Après un bref passage à Santiago, nous prenons un bus pour Valparaiso.

VALPARAISO

LA ville du Street Art. C’est un bonheur de nous promener dans toutes les ruelles de cette ville. Celle-ci est bâtie sur des collines, 54 exactement. Nous passons notre temps à monter et descendre. Le soleil est au rendez-vous et nous remettons avec bonheur nos shorts et lunettes de soleil. Gros coup de cœur pour cette ville. Pas de grands discours, juste des photos qui parlent d’elles-mêmes.

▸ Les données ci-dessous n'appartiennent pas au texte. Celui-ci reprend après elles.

/-- The transition of R123 for a declared slot; `soft` and `hard` are the conditions of the tick. -/
def State.transit (s : State) (n : Nat) (shadow : Bool) (q : QSlot) (c : Conds) : State × QSlot :=
  let st := s.pget (QUL_STAT_STATE n)
  let force := s.inFb (QUL_CFG_FORCE n)
  if force then
    if st = qForced then (s, q) else (s.enter n qForced (some (QUL_STICKY_FORCE_S n)), q)
  else if st = qForced then
    if !q.confirmed then (s.enter n qAbsent none, q)
    else if c.hard then (s.enterDisq n q c, q)
    else if c.soft then s.enterSus n q c
    else (s.enter n qQualified (some (QUL_STICKY_QUAL_S n)), q)
  else if shadow then
    if c.hostDq && (st == qSteeping || st == qQualified || st == qSuspect) then (s.enterDisq n q c, q) else (s, q)
  else if st = qAbsent then
    if q.confirmed then s.enterSteep n q else (s, q)
  else if st = qSteeping then
    if c.hard then (s.enterDisq n q c, q)
    else if c.soft then
      (if q.softPrev then s else s.emit (16 + n) (.raise (QUL_STICKY_STEEP_S n)), { q with steep := s.loadTimer (s.inF (QUL_CFG_SOAK n)) })
    else if q.steep ≤ 1 then (s.enter n qQualified (some (QUL_STICKY_QUAL_S n)), q)
    else (s, q)
  else if st = qQualified then
    if c.hard then (s.enterDisq n q c, q) else if c.soft then s.enterSus n q c else (s, q)
  else if st = qSuspect then
    if c.hard then (s.enterDisq n q c, q)
    else if c.soft then (s, { q with srec := s.loadTimer (s.inF (QUL_TIMES_SREC n)) })
    else if q.srec ≤ 1 then (s.enter n qQualified (some (QUL_STICKY_QUAL_S n)), q)
    else (s, q)
  else if st = qDisq then
    if c.hard then (s, q) else s.enterSteep n q
  else (s, q)

/-- Masked records of a list. -/
def maskedCount (l : List Rec) : Nat := (l.filter (·.masked)).length

/-- The records before the qualify job's horizon go to the monitors (R184). A confirmed record clears the lower-level
report it follows (R121); masked ones are counted (R130). -/
def State.takeInbox (s : State) (n : Nat) : State :=
  let q := s.qslot n
  let hz := s.horizon 0 n
  let rs := q.inbox.filter (·.before hz)
  let q := { q with inbox := q.inbox.filter (fun r => !r.before hz) }
  let q := rs.foldl (s.takeRecord n (s.slotInShadow n)) q
  let m := maskedCount rs
  let s := if 0 < m then s.emitAll (16 + n) [.count (QUL_CNT_MASKED n) m, .raise (QUL_STICKY_MASK_S n)] else s
  let s := if rs.any Rec.confirms && decide (q.lowAt < q.lastConf) then
      let s := s.psetB (QUL_STAT_LOW_REP n) false
      if s.pget (QUL_STAT_STATE n) = qDisq ∧ s.pget (QUL_STAT_CAUSE n) = 2 then s else s.pset (QUL_STAT_CAUSE_LOW n) 0
    else s
  s.setQslot n q

/-- The qualify job of a slot (R112, R123): records, monitors, conditions, transition; once in a tick. -/
def State.qualifyJob (s : State) (n : Nat) : State :=
  if !s.declared n then
    if s.pget (QUL_STAT_STATE n) = qAbsent ∧ (s.qslot n).inbox = [] then s else s.undeclared n
  else if (s.qslot n).judged then s
  else
    let shadow := s.slotInShadow n
    let s := s.takeInbox n
    let e := s.secondEval n (s.qslot n)
    let s := e.1
    let old := s.condsNow n
    let c := if shadow then old else s.evalConds n e.2
    let q := { e.2 with judged := true, missTick := e.2.missNow, missNow := false,
                        softWin := s.reachedWin n false e.2.softWin, hardWin := s.reachedWin n true e.2.hardWin }
    let s := (s.putConds n c).emitAll (16 + n) (if shadow then [] else (condStickies n old c).map .raise)
    let r := s.transit n shadow q c
    r.1.setQslot n { r.2 with softPrev := c.soft }

/-- STEEP_TIMER_EXPIRY: the timer of a STEEPING slot is in its last tick; the slot's job of the tick finds it out, and makes
the slot QUALIFIED if nothing in the tick speaks against it (R123, R133). -/
def State.steepExpiry (s : State) (n : Nat) : State :=
  if s.pget (QUL_STAT_STATE n) = qSteeping ∧ (s.qslot n).steep ≤ 1 then s.qualifyJob n else s

/-- SREC_EXPIRY: the same for the recovery timer of a SUSPECT slot. -/
def State.srecExpiry (s : State) (n : Nat) : State :=
  if s.pget (QUL_STAT_STATE n) = qSuspect ∧ (s.qslot n).srec ≤ 1 then s.qualifyJob n else s

/-! ## The loss timeout (R120) -/

/-- The report of a slot's lower level that falls in the same tick as a timeout at the boundary that begins the present
one (R37, R408): its source number. -/
def State.lowReport (s : State) (n : Nat) : Option Nat :=
  match (s.qslot n).lowTick with
  | some t => if t = s.tick ∨ t + 1 = s.tick then some (if n < 56 then 0 else 81) else none
  | none => none

/-- `LOSS_TO` has passed at the last tick boundary since the slot's last confirmed record, time in reset-shadow not
counted (R120, R130). -/
def State.lossDue (s : State) (n : Nat) : Bool :=
  let q := s.qslot n
  decide (q.lastConf + q.frozen + (s.inF (QUL_LOSS_TO_LOSS_TO n) : Nat) * 16000000 ≤ (s.bound : Int) * 8000)

/-- The loss timeout of a slot expires (R120, R124): `LOSS` is raised, and a report of the same tick is its cause
(R37, R408). A confirmed record that waits for the slot's job counts (R133). -/
def State.lossTimeout (s : State) (n : Nat) : State :=
  let q := s.qslot n
  if !s.declared n || !q.confirmed || q.lossOut || q.inbox.any Rec.confirms || s.slotInShadow n || !s.lossDue n then s
  else
    let s := (s.noteSlot n (fun q => { q with lossOut := true })).setB (QUL_STAT_LOSS n) true
    let was := s.bit (BLK_FLT_FIRST_V 7)
    let s := s.raise (QUL_STICKY_LOSS_S n)
    match s.lowReport n with
    | some src => if !was && s.get (BLK_FLT_FIRST_SRC 7) == 20 then s.captureCause 7 src else s
    | none => s

/-! ## Statistics jobs -/

/-- The drift and excess integrators of a slot (R118): at tick 0, before the slot's qualify job has run, the second is
evaluated and `EXCESS` judged; that job finds it done, and does it itself where this one has not. -/
def State.driftIntJob (s : State) (n : Nat) : State :=
  if !s.declared n || (s.qslot n).judged || decide (s.tickIndex ≠ 0) then s
  else
    let s := s.takeInbox n
    let e := s.secondEval n (s.qslot n)
    let s := e.1.setQslot n e.2
    if s.slotInShadow n then s
    else
      let old := s.pbit (QUL_STAT_EXCESS n)
      let new := s.judgeExcess n e.2 old
      let s := s.psetB (QUL_STAT_EXCESS n) new
      if new && !old then s.emit (16 + n) (.raise (QUL_STICKY_EXCESS_S n)) else s

/-- The sample of an estimator at spacing `τ` whose newest point is the first of the list, squared and over 2τ², in
seconds² / seconds² (R128). -/
def allanSample (pts : List (Option (Nat × Rat))) (τ : Nat) : Option Rat :=
  match pts[0]?, pts[τ]?, pts[2 * τ]? with
  | some (some (a, x2)), some (some (b, x1)), some (some (c, x0)) =>
    if a = b ∧ b = c then
      let d := (x2 - 2 * x1 + x0) / 16000000000000
      some (d * d / (2 * (τ : Rat) * (τ : Rat)))
    else none
  | _, _, _ => none

/-- The four spacings. -/
def allanTaus : List Nat := [1, 10, 100, 1000]

/-- Take one phase point: where as many seconds as a spacing counts have passed since the first point of the series, or a
multiple of them, a sample of that spacing whose points exist (R128, R129); the last 64 samples count. -/
def takePoint (q : QSlot) (p : Option (Nat × Rat)) : QSlot × Nat :=
  match p with
  | none => (if q.ptCount = 0 then q else { q with pts := (none :: q.pts).take 2001, ptCount := q.ptCount + 1 }, 0)
  | some (a, _) =>
    let same := match q.pts.find? Option.isSome with | some (some (b, _)) => a == b | _ => false
    let i := if same then q.ptCount else 0
    let pts := if same then (p :: q.pts).take 2001 else [p]
    let ss := allanTaus.map (fun τ => if i % τ = 0 then allanSample pts τ else none)
    let al := (q.allan.zip ss).map (fun (a, x) => match x with | some v => ⟨(v :: a.sq).take 64⟩ | none => a)
    ({ q with pts := pts, ptCount := i + 1, allan := al }, (ss.filter Option.isSome).length)

/-- The reported deviation, units of 10^-16, saturating. -/
def adevReport (a : Allan) : Nat :=
  if a.sq.length < 8 then 0
  else min (2 ^ 32 - 1) (isqrt (rndDown (meanRat a.sq * (10 ^ 32 : Nat))).toNat)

Nous repartons pour notre dernière étape au Chili, presque tout au nord.

SAN PEDRO DE ATACAMA

Nous n’avions pas prévu d’aller au Nord du Chili en préparant notre tour du monde. Mais en écoutant les uns et les autres, on s’est dit que ce serait trop dommage de rater ça. Nous voilà donc partis pour à nouveau 24h de bus. Ce voyage là on s’en souviendra. Un bus assez pourri et sale, les toilettes je vous raconte même pas. Très peu de touristes avec nous. La plupart prennent l’avion de Santiago. Les petits joueurs quoi. Le trajet aura duré 28h finalement en siège semi cama. Arrivés à San Pedro nous oublions tout et sommes heureux de découvrir ce désert.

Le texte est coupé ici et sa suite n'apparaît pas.